Partner, Dispute Resolution & Accredited Mediator

Jane is an employment and commercial litigation solicitor of more than 15 years' experience. Prior to entering the legal profession, Jane was employed in the...

Partner, Dispute Resolution & Accredited Mediator

Jane Crosby

Jane is an employment and commercial litigation solicitor of more than 15 years' experience.

Prior to entering the legal profession, Jane was employed in the aviation industry. This experience is appreciated by many of Jane's clients who note that she is able to take a commercial and pragmatic approach to any legal issue that they face.

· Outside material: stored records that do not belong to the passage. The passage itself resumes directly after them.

theorem witness_StagesNeverAmplify (s : State) :
    (∃ t, exec (.lpf1 .left 1000 49152 65536) s = .next t) ∧
    exec (.fadeIn 10000 2 4) s = .next { s with stageOut := [2500] } ∧
    exec (.fadeOutPause 10000 4 4) s = .next { s with stageOut := [10000] } ∧
    exec (.fadeOutEnd 10000 3 4) s = .next { s with stageOut := [5000] } ∧
    exec (.noiseGate 511) s = .next { s with stageOut := [51] } ∧
    exec (.volApply 0x8000 32768) s = .next { s with stageOut := [-16384] } ∧
    (5 : Word).toNat > (4 : Word).toNat ∧ (131073 : Word).toNat > 131072 := by
  refine ⟨⟨_, rfl⟩, ?_, ?_, ?_, ?_, ?_, by decide, by decide⟩
  · simp only [exec, execFadeIn, State.drive, show (fadeIn 10000 2 4).toInt = 2500 by decide]
  · simp only [exec, execFadeOutPause, State.drive, show (fadeOutPause 10000 4 4).toInt = 10000 by decide]
  · simp only [exec, execFadeOutEnd, State.drive, show (fadeOutEnd 10000 3 4).toInt = 5000 by decide]
  · simp only [exec, execNoiseGate, State.drive, show (noiseGate 511).toInt = 51 by decide]
  · simp only [exec, execVolApply, State.drive, show (volApply 0x8000 32768).toInt = -16384 by decide]

theorem witness_U8ReadConverts :
    u8Source.src.toNat + (3 : Word).toNat <
      u8Source.src.toNat + u8Source.srcLen.toNat * (u8Source.depth.toNat / 8) ∧
    memRead u8Source.mem (u8Source.src.toNat + (3 : Word).toNat) = some 129 ∧
    u8Source.src.toNat + u8Source.srcLen.toNat * (u8Source.depth.toNat / 8) ≤
      u8Source.src.toNat + (4 : Word).toNat ∧
    memRead { u8Source with mem := [] }.mem (u8Source.src.toNat + (0 : Word).toNat) = none := by decide

theorem witness_S16ReadLittleEndian :
    p1Playing.src.toNat + 2 * (5 : Word).toNat + 1 <
      p1Playing.src.toNat + p1Playing.srcLen.toNat * (p1Playing.depth.toNat / 8) ∧
    memRead p1Playing.mem (p1Playing.src.toNat + 2 * (5 : Word).toNat) = some 0x30 ∧
    memRead p1Playing.mem (p1Playing.src.toNat + 2 * (5 : Word).toNat + 1) = some 0x75 ∧
    p1Playing.src.toNat + p1Playing.srcLen.toNat * (p1Playing.depth.toNat / 8) ≤
      p1Playing.src.toNat + 2 * (6 : Word).toNat ∧
    memRead [(0x1000, 1)] (p1Playing.src.toNat + 2 * (0 : Word).toNat) ≠ none ∧
    memRead [(0x1000, 1)] (p1Playing.src.toNat + 2 * (0 : Word).toNat + 1) = none := by decide

theorem witness_ReadSelectsByDepth :
    (∃ x t, readElement u8Source (3 : Word).toNat = .ok (x, t)) ∧ u8Source.depth = 8 ∧
    (∃ x t, readElement p1Playing (5 : Word).toNat = .ok (x, t)) ∧ p1Playing.depth = 16 ∧
    (∃ f, readElement u8Source (4 : Word).toNat = .error f) ∧
    ∃ f, readElement p1Playing (6 : Word).toNat = .error f :=
  ⟨⟨_, _, rfl⟩, rfl, ⟨_, _, rfl⟩, rfl, ⟨_, rfl⟩, ⟨_, rfl⟩⟩

theorem witness_VolumeStages :
    State.reset.params.gammaEn = false ∧ (State.powerOn withGamma).params.gammaEn = true ∧
    0 < (State.powerOn withGamma).params.gammaNum ∧ 0 < (State.powerOn withGamma).params.gammaDen := by
  decide

end Sys2Proof.Tests
end

section
/-! SUPPORT. The layer of the state's family: what neither invariant reads, what a command can do, and what
each operation keeps of the two invariants. -/

namespace Sys2Proof.Machine

/-! ### What neither invariant reads -/

/-- A state without the fields that neither `StateInv` nor `SessionInv` reads. -/
def State.watched (s : State) : State :=
  { s with
    cmd := 0, a0 := 0, a1 := 0, a2 := 0, a3 := 0, a4 := 0, r0 := 0, r1 := 0, r2 := 0, r3 := 0
    status := 0, stopReq := false, sampleRate := 0, fadeSec := ⟨0, 0, 0, 0⟩, lcg := 0
    chL := ChannelState.zero, chR := ChannelState.zero, inbox := [], volAnswers := [], volDraws := 0
    startAnswers := [], startDraws := 0, log := [], stageOut := [], sourceChanged := false }

theorem stateInv_watched {s : State} : StateInv s.watched ↔ StateInv s :=
  ⟨fun h => { h with }, fun h => { h with }⟩

theorem sessionInv_watched {s : State} : SessionInv s.watched ↔ SessionInv s :=
  ⟨fun h hn => { h hn with }, fun h hn => { h hn with }⟩

theorem StateInv.of_watched {s t : State} (hs : StateInv s) (h : t.watched = s.watched) : StateInv t :=
  stateInv_watched.mp (h ▸ stateInv_watched.mpr hs)

theorem SessionInv.of_watched {s t : State} (hs : SessionInv s) (h : t.watched = s.watched) :
    SessionInv t :=
  sessionInv_watched.mp (h ▸ sessionInv_watched.mpr hs)

theorem params_of_watched {s t : State} (h : t.watched = s.watched) : t.params = s.params :=
  show t.watched.params = s.watched.params by rw [h]

theorem writeOperand_watched (s : State) (r : OperandReg) (v : Word) :
    (s.writeOperand r v).watched = s.watched := by
  cases r <;> rfl

theorem accept_watched (s : State) (w : PortWord) : (s.accept w).watched = s.watched := by
  cases w <;> rfl

theorem setChan_watched (s : State) (c : Channel) (ch : ChannelState) :
    (s.setChan c ch).watched = s.watched := by
  cases c <;> rfl

theorem takeRate_watched (s : State) : s.takeRate.watched = s.watched := by
  unfold State.takeRate
  split <;> rfl

theorem warmup_watched {s t : State} (ht : warmup s = .ok t) : t.watched = s.watched := by
  rw [warmup_form ht]; rfl

/-! ### What an instruction can do -/

/-- What a command can do when it answers a next state. `answer` is a read, a refusal, or a command that
finds nothing to do: it writes result registers and STATUS only. -/
inductive CommandEffect (s : State) : Instr → State → Prop
  | answer {i : Instr} (r0 r1 r2 r3 code : Word) : i ≠ .stop →
      CommandEffect s i { s with r0 := r0, r1 := r1, r2 := r2, r3 := r3, status := code }
  | play {s1 s2 s3 : State} : playValid s = true → ¬(s.a3 = 16 ∧ s.a0.toNat % 2 = 1) →
      playRegionEnd s ≤ 4294967296 → warmup s.openSession.takeRate.startFades = .ok s1 →
      fill s1 .first = .ok s2 → fill s2 .second = .ok s3 → CommandEffect s .play s3.startTransport
  | pause : s.playState = .playing → CommandEffect s .pause
      ({ s with fadeOutRem := pauseLevel s, fadeOutTot := s.fadeSmp.pauseOut, fadeInRem := 0,
                playState := .pausing }.reportState .pausing statusOk)
  | resume : s.playState = .paused → CommandEffect s .resume
      ({ s with cur := s.pausePos, fadeOutRem := 0, fadeOutTot := 0, fadeInTot := s.fadeSmp.resumeIn,
                fadeInRem := s.fadeSmp.resumeIn, playState := .playing }.reportState .playing statusOk)
  | stop : CommandEffect s .stop ({ s with stopReq := true }.reportState s.playState statusOk)
  | config {c : FilterConfig} : configOf s.params s.a0 s.a1 s.a2 s.a3 = some c →
      CommandEffect s .setFilterConfig ({ s with cfg := c }.report statusOk)
  | fadeTime (w : FadeWindow) : CommandEffect s .setFadeTime
      ({ s with fadeSec := fadeSet s.fadeSec s.a1 w,
                fadeSmp := fadeSet s.fadeSmp (secToSamples s.a1 s.sampleRate) w }.report statusOk)
  | airGainDb : CommandEffect s .setAirGainDb ({ s with airGain := dbToQ16 s.a0 }.report statusOk)
  | airGainQ16 : CommandEffect s .setAirGainQ16
      ({ s with airGain := BitVec.ofNat 32 (min s.a0.toNat airGainMax) }.report statusOk)
  | presetOff : 0 < s.params.airPresetDb.length → CommandEffect s .setAirPreset
      ({ s with airPresetIdx := 0, cfg := { s.cfg with airEn := false } }.report statusOk)
  | preset (db : Word) : s.a0.toNat < s.params.airPresetDb.length → CommandEffect s .setAirPreset
      ({ s with airPresetIdx := BitVec.ofNat 8 s.a0.toNat, airGain := dbToQ16 db,
                cfg := { s.cfg with airEn := true } }.report statusOk)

Jane acts for a wide range of individuals and businesses and her areas of specialism include aviation, property related industries and IT. Jane regularly advises on aspects of employment law, such as settlement agreements, employment contracts, policies and procedures, redundancies, equal pay, data protection, issues arising from TUPE and reorganisations, the calculation of holiday pay, bonus and commission payments, disciplinary and grievance issues, dismissal and termination issues, the protection of confidential information and the enforcement of restrictive covenants. Jane gets involved in GDPR training for her clients and she is able to deliver tailored employment law training sessions upon request.

As a commercial litigation lawyer, Jane also deals in shareholder and directors disputes, commercial contract disputes and the enforcement of restrictive covenants.

Jane has been involved in successful high value commercial litigation for clients in the High Courts, she is an accredited mediator and she is a member of the Employment Lawyers Association.

Jane is often asked to write for a number of well known publications, including The Daily Mail, The Telegraph and The Week and she has been interviewed on BBC Radio 4.

Here is small selection of the feedback that Jane has received:

“Jane, I cannot sincerely thank you enough for your wise counsel and am delighted to have made your acquaintance. If I am blessed with a new position somewhere I will hand over my contract in the first instance to you. Likewise, any of my friends, peers, romans and countrymen wanting advice, I will point them in your direction.”

“Jane, you have been most resilient on my behalf for which I sincerely thank you for all your endeavours. I have a tremendous working relationship with Hart Brown and you have undoubtedly compounded this further."

“I appreciated the clarity of advice given at a stressful time”.

“A sensitive and highly professional approach and efficient work in the interests of the client”.

“Your advice, conduct and assistance have been indeed outstanding and very professional but also – and most importantly – very humane”.